Isolated gonadotropin-releasing hormone (GnRH) deficiency should be suspected in individuals with the following:

• Absent or partial puberty at presentation in adolescents; low serum testosterone or estradiol on biochemical testing
• Findings of incomplete sexual maturation on physical examination as determined by Tanner staging (see Table 1):
  • Men with isolated gonadotropin-releasing hormone (GnRH) deficiency typically have Tanner stage I-II genitalia (prepubertal testicular volumes; i.e., <4 mL); however, some males show evidence of partial pubertal maturation ¹¹⁾.
  • Women with isolated gonadotropin-releasing hormone (GnRH) deficiency typically have Tanner stage I breast development and amenorrhea; however, some have spontaneous breast development and occasional menses ¹²⁾.
  • Both men and women with isolated gonadotropin-releasing hormone (GnRH) deficiency typically have Tanner stage II-III pubic hair, since pubic hair is controlled in part by adrenal androgens.
• In rare males, isolated gonadotropin-releasing hormone (GnRH) deficiency may present later in adulthood (i.e., adult-onset isolated gonadotropin-releasing hormone deficiency). However, in these patients, as puberty was not disrupted, sexual maturation is complete and secondary sexual characteristics may be fully developed. Diagnosis of adult-onset isolated gonadotropin-releasing hormone (GnRH) deficiency relies on documentation of hypogonadotropic hypogonadism and absence of other secondary causes of hypogonadotropic hypogonadism.

Table 1. Tanner Staging

Stage	Normal Findings
	Pubic Hair	Male Genitalia	Female Breast Development
I	None	Childhood appearance of testes, scrotum, and penis (testicular volume <4 mL)	No breast bud, small areola, slight elevation of papilla
II	Sparse hair that is long and slightly pigmented	Enlargement of testes; reddish discoloration of scrotum	Formation of the breast bud; areolar enlargement
III	Darker, coarser, curly hair	Continued growth of testes and elongation of penis	Continued growth of the breast bud and areola; areola confluent with breast
IV	Adult hair covering pubis	Continued growth of testes, widening of the penis with growth of the glans penis; scrotal darkening	Continued growth; areola and papilla form secondary mound projecting above breast contour
V	Laterally distributed adult-type hair	Mature adult genitalia (testicular volume >15 mL)	Mature (areola again confluent with breast contour; only papilla projects)

[Source ¹³⁾]

Laboratory findings of isolated gonadotropin-releasing hormone (GnRH) deficiency (see Figure 4 and Figure 5 for algorithm)

• Total testosterone (T) <100 ng/dL in males and estradiol (E2) <50 pg/mL in females
• Inappropriately low or normal serum concentration of LH (luteinizing hormone) and FSH (follicle stimulating hormone) in the presence of low circulating concentrations of sex steroids. Levels of other anterior pituitary hormones are typically normal.
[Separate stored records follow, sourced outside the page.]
-- ==== Sys2Proof/Machine/Turns.lean ====
section
/-! DEFINITION. The moves of the two agents, of which `step` chooses one (70_reset_and_hazards.md R453): the core's
completion step and the host's next access. -/

namespace Sys2Proof.Machine

/-- The core's completion step: the command in LASTCMD, or IllegalOpcode (30_encoding.md R96, R97, R99). -/
def coreStep (s : State) : Outcome :=
  match decode s.lastCmd with
  | .ok i => exec i s
  | .error _ => .next (s.raise ⟨.illegalOpcode, 0⟩)

namespace State

/-- Whether the core moves next: a command is in flight, and the host has no access to make before its completion.
DESIGN CHOICE (log entry 25, safe): R453 and program P5 let the completion come before the host's next access, and R460
says that BUSY is 1 in the very next read after an accepted CMD write. The model follows R453: such a read shows BUSY = 1
where it comes before the completion, and may show BUSY = 0, DONE = 1. -/
def coreTurn (s : State) : Bool :=
  s.busy && (match s.pending with
    | [] => true
    | t :: _ => !t.whileBusy)

/-- The host's move: its next access; with none left an idle block stays as it is (60_exceptions.md R414). -/
def hostMove (s : State) : State :=
  match s.pending with
  | [] => s
  | t :: rest => { s with pending := rest }.hostAccess t.access

/-- Hold the host's next access back until BUSY = 0, so that the core moves first. -/
def holdHost (s : State) : State :=
  { s with pending := match s.pending with
      | [] => []
      | t :: rest => { t with whileBusy := false } :: rest }

end State

end Sys2Proof.Machine
end

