/-- The reset state with an input buffer and a length. -/
def inputWith (cells : List Host.Cell) (len : BusWord) : State := { State.reset with ibuf := cells, len := len }

/-- STATUS and the `w` words from index `d` after the step that runs the command word `c`. -/
def outcome (s : State) (c d w : Nat) : Option (BusWord × List Nat) :=
  match step (s.withFetchWord 32 c) with
  | .next t => some (t.statusWord, (List.range' d w).map fun k => (t.word k).toNat)
  | _ => none

/-- T-FP-1. -/
theorem test_fp_add_wraps :
    outcome (stateWith [(0, [0x30644e72e131a029b85045b68181585d97816a916871ca8d3c208c16d87cfd46, 2])]) 0x10020001
      2 1 = some (0x2, [1]) := by
  decide +kernel

/-- T-FP-16. -/
theorem test_fp_add_noncanonical :
    outcome (stateWith [(0, [0x30644e72e131a029b85045b68181585d97816a916871ca8d3c208c16d87cfd47, 1])]) 0x10020001
      2 1 = some (0x706, [0]) := by
  decide +kernel

/-- T-FP-4. -/
theorem test_fp_sub_wraps :
    outcome (stateWith [(0, [0, 1])]) 0x11020001 2 1 = some (0x2,
      [0x30644e72e131a029b85045b68181585d97816a916871ca8d3c208c16d87cfd46]) := by
  decide +kernel

/-- T-FP-7. -/
theorem test_fp_neg :
    outcome (stateWith [(0, [2])]) 0x12010000 1 1 = some (0x2,
      [0x30644e72e131a029b85045b68181585d97816a916871ca8d3c208c16d87cfd45]) := by
  decide +kernel

/-- T-FP-6. -/
theorem test_fp_neg_zero : outcome (stateWith []) 0x12010000 1 1 = some (0x2, [0]) := by
  decide +kernel

/-- T-FP-10. -/
theorem test_fp_mul :
    outcome (stateWith [(0, [0x100000000000000000000000000000000, 0x100000000000000000000000000000000])])
      0x13020001 2 1 = some (0x2, [0xe0a77c19a07df2f666ea36f7879462c0a78eb28f5c70b3dd35d438dc58f0d9d]) := by
  decide +kernel

/-- T-FP-11. -/
theorem test_fp_inv :
    outcome (stateWith [(1, [2])]) 0x14040100 4 1 = some (0x2,
      [0x183227397098d014dc2822db40c0ac2ecbc0b548b438e5469e10460b6c3e7ea4]) := by
  decide +kernel

/-- T-FP-13. -/
theorem test_fp_inv_zero : outcome (stateWith [(4, [9])]) 0x14040100 4 1 = some (0x806, [9]) := by
  decide +kernel

/-- T-FP-14. -/
theorem test_fp_eq : outcome (stateWith [(2, [1, 1])]) 0x15000203 2 2 = some (0xa, [1, 1]) := by
  decide +kernel

/-- T-FP-15. -/
theorem test_fp_eq_differs : outcome (stateWith [(2, [1, 2])]) 0x15000203 2 2 = some (0x2, [1, 2]) := by
  decide +kernel

/-- T-F2-1. -/
theorem test_fp2_add : outcome (stateWith [(0, [1, 2, 3, 4])]) 0x20040002 4 2 = some (0x2, [4, 6]) := by
  decide +kernel

/-- T-F2-13. -/
theorem test_fp2_add_range : outcome (stateWith []) 0x20ff0000 255 1 = some (0x606, [0]) := by
  decide +kernel

/-- T-F2-3. -/
theorem test_fp2_sub :
    outcome (stateWith [(0, [1, 2, 3, 4])]) 0x21040002 4 2 = some (0x2,
      [0x30644e72e131a029b85045b68181585d97816a916871ca8d3c208c16d87cfd45,
      0x30644e72e131a029b85045b68181585d97816a916871ca8d3c208c16d87cfd45]) := by
  decide +kernel

/-- T-F2-4. -/
theorem test_fp2_neg :
    outcome (stateWith [(0, [1, 2, 3, 4])]) 0x22040000 4 2 = some (0x2,
      [0x30644e72e131a029b85045b68181585d97816a916871ca8d3c208c16d87cfd46,
      0x30644e72e131a029b85045b68181585d97816a916871ca8d3c208c16d87cfd45]) := by
  decide +kernel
Figure 4. Testing algorithm to establish the diagnosis of isolated GnRH deficiency (IGD) in males

[Source ¹⁴⁾]

Figure 5. Testing algorithm to establish the diagnosis of isolated GnRH deficiency (IGD) in females

[Source ¹⁵⁾]

Imaging findings of isolated gonadotropin-releasing hormone (GnRH) deficiency

• In persons with isolated gonadotropin-releasing hormone (GnRH) deficiency: typically, normal-appearing hypothalamus and pituitary on MRI exam
• In persons with Kallmann Syndrome: typically, aplasia or hypoplasia of the olfactory bulbs/sulci/tracts.

Olfactory findings

Olfactory function is evaluated by history and by formal diagnostic smell tests, such as the University of Pennsylvania smell identification test (UPSIT), a “scratch and sniff” test that evaluates an individual’s ability to identify 40 microencapsulated odorants and can be easily performed in most clinical settings ¹⁶⁾. Anosmia, hyposmia, or normosmia is identified using the University of Pennsylvania smell identification test (UPSIT) manual normogram, which incorporates an individual’s score, age at testing, and gender.
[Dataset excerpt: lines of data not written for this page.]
/-- R184, R186, R189: STREAM_BYTE sends one DUMMY_BYTE slot; the first three bytes of a group are buffered, each in its own
place, and the fourth answers the Sample of the group, valid or not; the lock is not looked at. -/
def Obligations.StreamByteTakesGroupByte : Prop :=
  ∀ (r : Byte) (s : State), s.fault = false → s.strmActive = true → Answered s [r] →
    let t : State := { s.skipSlots 1 with
      trace := s.trace ++ [.xchg 0x00 r], responses := s.responses ++ [.status .ok .nothing] }
    (s.strmIdx = 0 → exec .streamByte s = .next { t with strmBuf0 := r, strmIdx := 1 }) ∧
    (s.strmIdx = 1 → exec .streamByte s = .next { t with strmBuf1 := r, strmIdx := 2 }) ∧
    (s.strmIdx = 2 → exec .streamByte s = .next { t with strmBuf2 := r, strmIdx := 3 }) ∧
    (s.strmIdx = 3 → exec .streamByte s = .next { t with
      strmIdx := 0
      responses := s.responses ++
        [.status .ok (.sample (assemble s.strmBuf0 s.strmBuf1 s.strmBuf2 r))] })

/-- R185: a BusError during the stream ends it: chip-select deasserted, s.strm_active and s.strm_idx 0, no Sample. -/
def Obligations.StreamByteBusErrorEndsStream : Prop :=
  ∀ s : State, s.fault = false → s.strmActive = true → s.slotAnswer 0 = .busError →
    exec .streamByte s = .next { s.skipSlots 1 with
      strmActive := false, strmIdx := 0
      trace := s.trace ++ [.xchgError 0x00, .csDeassert]
      responses := s.responses ++ [.status .busError .nothing] }

/-- R187: STREAM_STOP closes an open stream at a group boundary, faults inside a group with the stream left open, and
does nothing when no stream is open. -/
def Obligations.StreamStopOnlyAtBoundary : Prop :=
  ∀ s : State, s.fault = false →
    (s.strmActive = true → s.strmIdx = 0 →
      exec .streamStop s = .next { s with
        strmActive := false, trace := s.trace ++ [.csDeassert]
        responses := s.responses ++ [.status .ok .nothing] }) ∧
    (s.strmActive = true → s.strmIdx ≠ 0 →
      exec .streamStop s = .next { s with
        fault := true, faultCause := 7, responses := s.responses ++ [.fault 7] }) ∧
    (s.strmActive = false →
      exec .streamStop s = .next { s with responses := s.responses ++ [.status .ok .nothing] })

/-! ## Pseudo-operations -/

/-- R84: READB, WRITEB, BURN and SETZERO are their XFER; STREAM_GROUP is STREAM_BYTE up to four times in a row, ending
with the first that does not return OK; POLL_CAL reads register 0x113 and then decodes the byte it returned, and stops
after the first request if that does not return OK. -/
def Obligations.PseudoOpsExpand : Prop :=
  (∀ (addr : Addr) (data : Byte) (s : State),
    runPseudo (.readB addr) s = exec (.xfer 0x3 addr 0) s ∧
    runPseudo (.writeB addr data) s = exec (.xfer 0x6 addr data) s ∧
    runPseudo .burn s = exec (.xfer 0xC 0 0) s ∧
    runPseudo .setZero s = exec (.xfer 0x5 0 0) s) ∧
  (∀ (u : Nat → State) (n : Nat), 1 ≤ n → n ≤ 4 →
    (∀ k, k < n → exec .streamByte (u k) = .next (u (k + 1))) →
    (∀ k, k + 1 < n → ∃ r, (u (k + 1)).responses = (u k).responses ++ [.status .ok r]) →
    (n = 4 ∨ ∀ r, (u n).responses ≠ (u (n - 1)).responses ++ [.status .ok r]) →
    runPseudo .streamGroup (u 0) = .next (u n)) ∧
  (∀ (s t : State) (v : Byte), exec (.xfer 0x3 0x113 0) s = .next t →
    (t.responses = s.responses ++ [.status .ok (.byte v)] → runPseudo .pollCal s = exec (.calDecode v) t) ∧
    ((∀ r, t.responses ≠ s.responses ++ [.status .ok r]) → runPseudo .pollCal s = .next t))

/-- R84: STREAM_GROUP stops at the first STREAM_BYTE that does not return OK: with a BusError in its slot k the group
leaves k responses OK and then BusError, and the stream is closed. -/
def Obligations.StreamGroupStopsAtBusError : Prop :=
  ∀ (ins : List Byte) (s : State), s.fault = false → s.strmActive = true → s.strmIdx = 0 →
    ins.length < 4 → Answered s ins → s.slotAnswer ins.length = .busError →
    ∃ t, runPseudo .streamGroup s = .next t ∧ t.strmActive = false ∧ t.strmIdx = 0 ∧
      t.responses = s.responses ++ List.replicate ins.length (.status .ok .nothing) ++
        [.status .busError .nothing] ∧
      t.trace = s.trace ++ ins.map (BusEvent.xchg 0x00) ++ [.xchgError 0x00, .csDeassert]

/-! ## Encoding -/

/-- R70 to R82, with the byte layout of log entry 6: decoding the encoding of a well-formed instruction gives it back,
every operand at every value. -/
def Obligations.DecodeOfEncode : Prop := ∀ i : Instr, i.wellFormed = true → decode (encode i) = .ok i

/-- The other direction: bytes that decode are the encoding of what they decode to, which is well-formed, but for the
slot-2 byte of READ_BYTE, BURN_EEPROM and SET_ZERO, which decoding does not look at (log entry 7). -/
def Obligations.EncodeOfDecode : Prop :=
  ∀ (bytes : List Byte) (i : Instr), decode bytes = .ok i →
    i.wellFormed = true ∧
    (encode i = bytes ∨
      (((∃ addr, i = .readByte addr) ∨ i = .burnEeprom ∨ i = .setZero) ∧ encode i = bytes.set 2 0x00))

/-- R79: a frame whose slot-0 nibble is one of the eleven reserved values is refused, and no frame length is given for
it; R76: the length of every other frame. -/
def Obligations.ReservedOpcodesRefused : Prop :=
  (∀ (opc low : BitVec 4) (rest : List Byte),
    opc ∈ ([0x0, 0x1, 0x2, 0x4, 0x7, 0x8, 0x9, 0xB, 0xD, 0xE, 0xF] : List Cmd) →
    frameSlots (opc ++ low) = .error (.reservedWireOpcode opc) ∧
    decodeFrame (opc ++ low) rest = .error (.reservedWireOpcode opc)) ∧
  (∀ low : BitVec 4, frameSlots (0xA#4 ++ low) = .ok .untilDeassert) ∧
  (∀ (opc low : BitVec 4), opc ∈ ([0x3, 0x6, 0xC, 0x5] : List Cmd) → frameSlots (opc ++ low) = .ok .three)

/-- A few words of the opcode table, written out from R73, R75, R80 and R81, decode to what they stand for (a sanity check).
That an op select is presented as a byte with high nibble 0 is the model's choice (DESIGN CHOICE, log entry 6). -/
def Obligations.KnownWordsDecode : Prop :=
  decode [0x31, 0x13, 0x00] = .ok (.readByte 0x113) ∧
  decode [0x61, 0xA5, 0x3C] = .ok (.writeByte 0x1A5 0x3C) ∧
  decode [0xC0, 0x00, 0x00] = .ok .burnEeprom ∧
  decode [0x50, 0x00, 0x00] = .ok .setZero ∧
  decode [0xA0, 0x03] = .ok .readAngleBurst ∧
  decodeTableWord 24 0x300000 = some (.readByte 0) ∧
  decodeTableWord 16 0xA003 = some .readAngleBurst ∧
  decodeTableWord 8 0x8 = some .readAngle ∧
  decodeTableWord 8 0xB = some .streamStop ∧
  decodeTableWord 8 0xF = some (.reservedOp 3)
Individuals with isolated gonadotropin-releasing hormone (GnRH) deficiency with either self-reported complete anosmia or a score of hyposmia/anosmia on University of Pennsylvania smell identification test (UPSIT) are diagnosed with Kallmann Syndrome, while those with normal olfactory function are diagnosed with normosmic IGD (nIGD) ¹⁷⁾.
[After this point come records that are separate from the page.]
/-- A request waits for a slot that is never answered, and what comes next does not end the wait (R28). -/
def Stuck (s : State) : Prop :=
  s.busHung = true ∧ ∀ inp rest, s.inputs = inp :: rest → inp ≠ .rst ∧ ∀ level, inp ≠ .lock level

/-- Anything but RST and a level of the lock is taken up only when no request is running (R29). -/
theorem busHung_of_not_stuck {s : State} {inp : Input} {rest : List Input} (hs : ¬ Stuck s)
    (h : s.inputs = inp :: rest) (hrst : inp ≠ .rst) (hlock : ∀ level, inp ≠ .lock level) : s.busHung = false := by
  refine Bool.eq_false_iff.2 fun hb => hs ⟨hb, fun inp' rest' h' => ?_⟩
  obtain ⟨rfl, -⟩ := List.cons_eq_cons.1 (h.symm.trans h')
  exact ⟨hrst, hlock⟩

theorem busHung_of_not_stuck_nil {s : State} (hs : ¬ Stuck s) (h : s.inputs = []) : s.busHung = false :=
  Bool.eq_false_iff.2 fun hb => hs ⟨hb, by simp [h]⟩

/-- The steps that answer a next state, by what they take up (R29, R59). -/
inductive StepTo (s : State) : State → Prop
  | idle (hb : s.busHung = false) (h : s.inputs = []) : StepTo s s
  | lock {level : Bool} {rest : List Input} (h : s.inputs = .lock level :: rest) :
      StepTo s { s with inputs := rest, pwrCycleLock := level }
  | rst {rest : List Input} (h : s.inputs = .rst :: rest) : StepTo s ((withInputs s rest).rst)
  | request {bytes : List Byte} {rest : List Input} (hb : s.busHung = false) (h : s.inputs = .request bytes :: rest)
      (i : Instr) : StepTo s ((withInputs s rest).accept (body i))
  | requestRst {bytes : List Byte} {n : Nat} {rest : List Input} (hb : s.busHung = false)
      (h : s.inputs = .requestRst bytes n :: rest) (i : Instr) :
      StepTo s ((withInputs s rest).cutAt ((withInputs s rest).accept (body i)) n)

/-- The outcomes of a step. -/
theorem step_outcome (s : State) :
    (Stuck s ∧ step s = .fault .busNeverAnswers) ∨ (∃ r, step s = .refused r) ∨ ∃ t, StepTo s t ∧ step s = .next t := by
  by_cases hs : Stuck s
  · exact .inl ⟨hs, step_stuck hs.1 hs.2⟩
  right
  rcases h : s.inputs with _ | ⟨bytes | level | _ | ⟨bytes, n⟩, rest⟩
  · have hb := busHung_of_not_stuck_nil hs h
    exact .inr ⟨s, .idle hb h, step_idle hb h⟩
  · have hb := busHung_of_not_stuck hs h nofun nofun
    rcases hd : decode bytes with e | i
    · exact .inl ⟨_, step_undecodable (n := 0) hb (.inl h) hd⟩
    · exact .inr ⟨_, .request hb h i, (step_request hb h hd).trans (exec_eq i _)⟩
  · exact .inr ⟨_, .lock h, step_lock h⟩
  · exact .inr ⟨_, .rst h, step_rst h⟩
  · have hb := busHung_of_not_stuck hs h nofun nofun
    rcases hd : decode bytes with e | i
    · exact .inl ⟨_, step_undecodable hb (.inr h) hd⟩
    · exact .inr ⟨_, .requestRst hb h i, step_requestRst hb h hd⟩

theorem stepTo_of_step {s t : State} (h : step s = .next t) : StepTo s t := by
  rcases step_outcome s with ⟨-, e⟩ | ⟨r, e⟩ | ⟨u, hu, e⟩ <;> rw [e] at h
  · cases h
  · cases h
  · exact Host.Outcome.next.inj h ▸ hu

/-- Settles O6: no other outcome of a step is this fault. -/
theorem unansweredSlotHasNoStep : Obligations.UnansweredSlotHasNoStep := by
  intro s
  refine ⟨fun h => ?_, fun ⟨hb, hnext⟩ => step_stuck hb hnext⟩
  rcases step_outcome s with ⟨hs, -⟩ | ⟨r, e⟩ | ⟨u, -, e⟩
  · exact hs
  · cases e.symm.trans h
  · cases e.symm.trans h
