-- ==== Sys2Proof/Laws/Run.lean ====
section
/-! SUPPORT. Sequencing, how a command ends, and the lists of calls and returned bits. -/

namespace Sys2Proof.Machine

@[simp] theorem going_andThen (s : State) (f : State → Run) : (Run.going s).andThen f = f s := rfl
@[simp] theorem failed_andThen (s : State) (f : State → Run) : (Run.failed s).andThen f = .failed s := rfl
@[simp] theorem stopped_andThen (r : Refusal) (s : State) (f : State → Run) : (Run.stopped r s).andThen f = .stopped r s := rfl

theorem andThen_assoc (r : Run) (f g : State → Run) : (r.andThen f).andThen g = r.andThen fun s => (f s).andThen g := by
  cases r <;> rfl

theorem andThen_eq_going {r : Run} {f : State → Run} {t : State} :
    r.andThen f = .going t ↔ ∃ s, r = .going s ∧ f s = .going t := by
  cases r <;> simp [Run.andThen]

theorem andThen_eq_failed {r : Run} {f : State → Run} {t : State} :
    r.andThen f = .failed t ↔ r = .failed t ∨ ∃ s, r = .going s ∧ f s = .failed t := by
  cases r <;> simp [Run.andThen]

@[simp] theorem finish_going (s : State) : (Run.going s).finish = .next s := rfl
@[simp] theorem finish_failed (s : State) : (Run.failed s).finish = .next (takeFail s) := rfl
@[simp] theorem finish_stopped (r : Refusal) (s : State) : (Run.stopped r s).finish = .refused r := rfl

/-- A command that ends has gone through, or has taken `Fail` (60_exceptions.md R200, R205). -/
theorem finish_eq_next {r : Run} {t : State} :
    r.finish = .next t ↔ r = .going t ∨ ∃ s, r = .failed s ∧ t = takeFail s := by
  cases r <;> simp [Run.finish, eq_comm]

theorem exec_eq_finish (i : Instr) (s : State) : exec i s = (instrRun i s).finish := by cases i <;> rfl

/-! ### Calls and returned bits -/

@[simp] theorem callsOf_nil : callsOf [] = [] := rfl
@[simp] theorem retsOf_nil : retsOf [] = [] := rfl

@[simp] theorem callsOf_append (xs ys : List Event) : callsOf (xs ++ ys) = callsOf xs ++ callsOf ys := by
  simp [callsOf]

@[simp] theorem retsOf_append (xs ys : List Event) : retsOf (xs ++ ys) = retsOf xs ++ retsOf ys := by
  induction xs with
  | nil => rfl
  | cons e rest ih => cases e <;> simp [retsOf, ih]

theorem callsOf_pinLevel {es : List Event} (h : ∀ e ∈ es, e.isPinLevel) : callsOf es = [] := by
  rw [callsOf, List.filter_eq_nil_iff]
  intro e he
  have := h e he
  cases e <;> simp_all [Event.isPinLevel, Event.isCall]

theorem retsOf_pinLevel {es : List Event} (h : ∀ e ∈ es, e.isPinLevel) : retsOf es = [] := by
  induction es with
  | nil => rfl
  | cons e rest ih =>
    have h1 := h e (List.mem_cons_self ..)
    have h2 := ih fun x hx => h x (List.mem_cons_of_mem _ hx)
    cases e <;> simp_all [retsOf, Event.isPinLevel]

theorem callsOf_pins {es : List Event} (h : ∀ e ∈ es, ∃ p b, e = .pin p b) : callsOf es = [] := by
  rw [callsOf, List.filter_eq_nil_iff]
  intro e he
  obtain ⟨p, b, rfl⟩ := h e he
  simp [Event.isCall]

theorem retsOf_pins {es : List Event} (h : ∀ e ∈ es, ∃ p b, e = .pin p b) : retsOf es = [] := by
  induction es with
  | nil => rfl
  | cons e rest ih =>
    obtain ⟨p, b, rfl⟩ := h e (List.mem_cons_self ..)
    exact ih fun x hx => h x (List.mem_cons_of_mem _ hx)

theorem eventsSince_of_append {s t : State} {es : List Event} (h : t.trace = s.trace ++ es) : eventsSince s t = es := by
  simp [eventsSince, h]

end Sys2Proof.Machine
end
Establishing the Diagnosis

The diagnosis of isolated gonadotropin-releasing hormone (GnRH) deficiency is established in a proband based on clinical and biochemical investigations above; a genetic diagnosis can be made with identification of pathogenic variant(s) in one of the genes listed in Table 2 and Table 3.

See Table 2 for the most common genetic causes (i.e., pathogenic variants of any one of the genes included in this table account for >2% of isolated gonadotropin-releasing hormone (GnRH) deficiency) and Table 3 for less common genetic causes (i.e., pathogenic variants of any one of the genes included in this table are reported in only a few families).

Molecular testing approaches can include serial single-gene testing, use of a multi-gene panel, and more comprehensive genomic testing.

Serial single-gene testing can be considered based on mode of inheritance and clinical findings, especially non-reproductive phenotypic features that indicate that pathogenic variation of a particular gene is most likely. Sequence analysis of the gene of interest is performed first, followed by gene-targeted deletion/duplication analysis if no pathogenic variant is found.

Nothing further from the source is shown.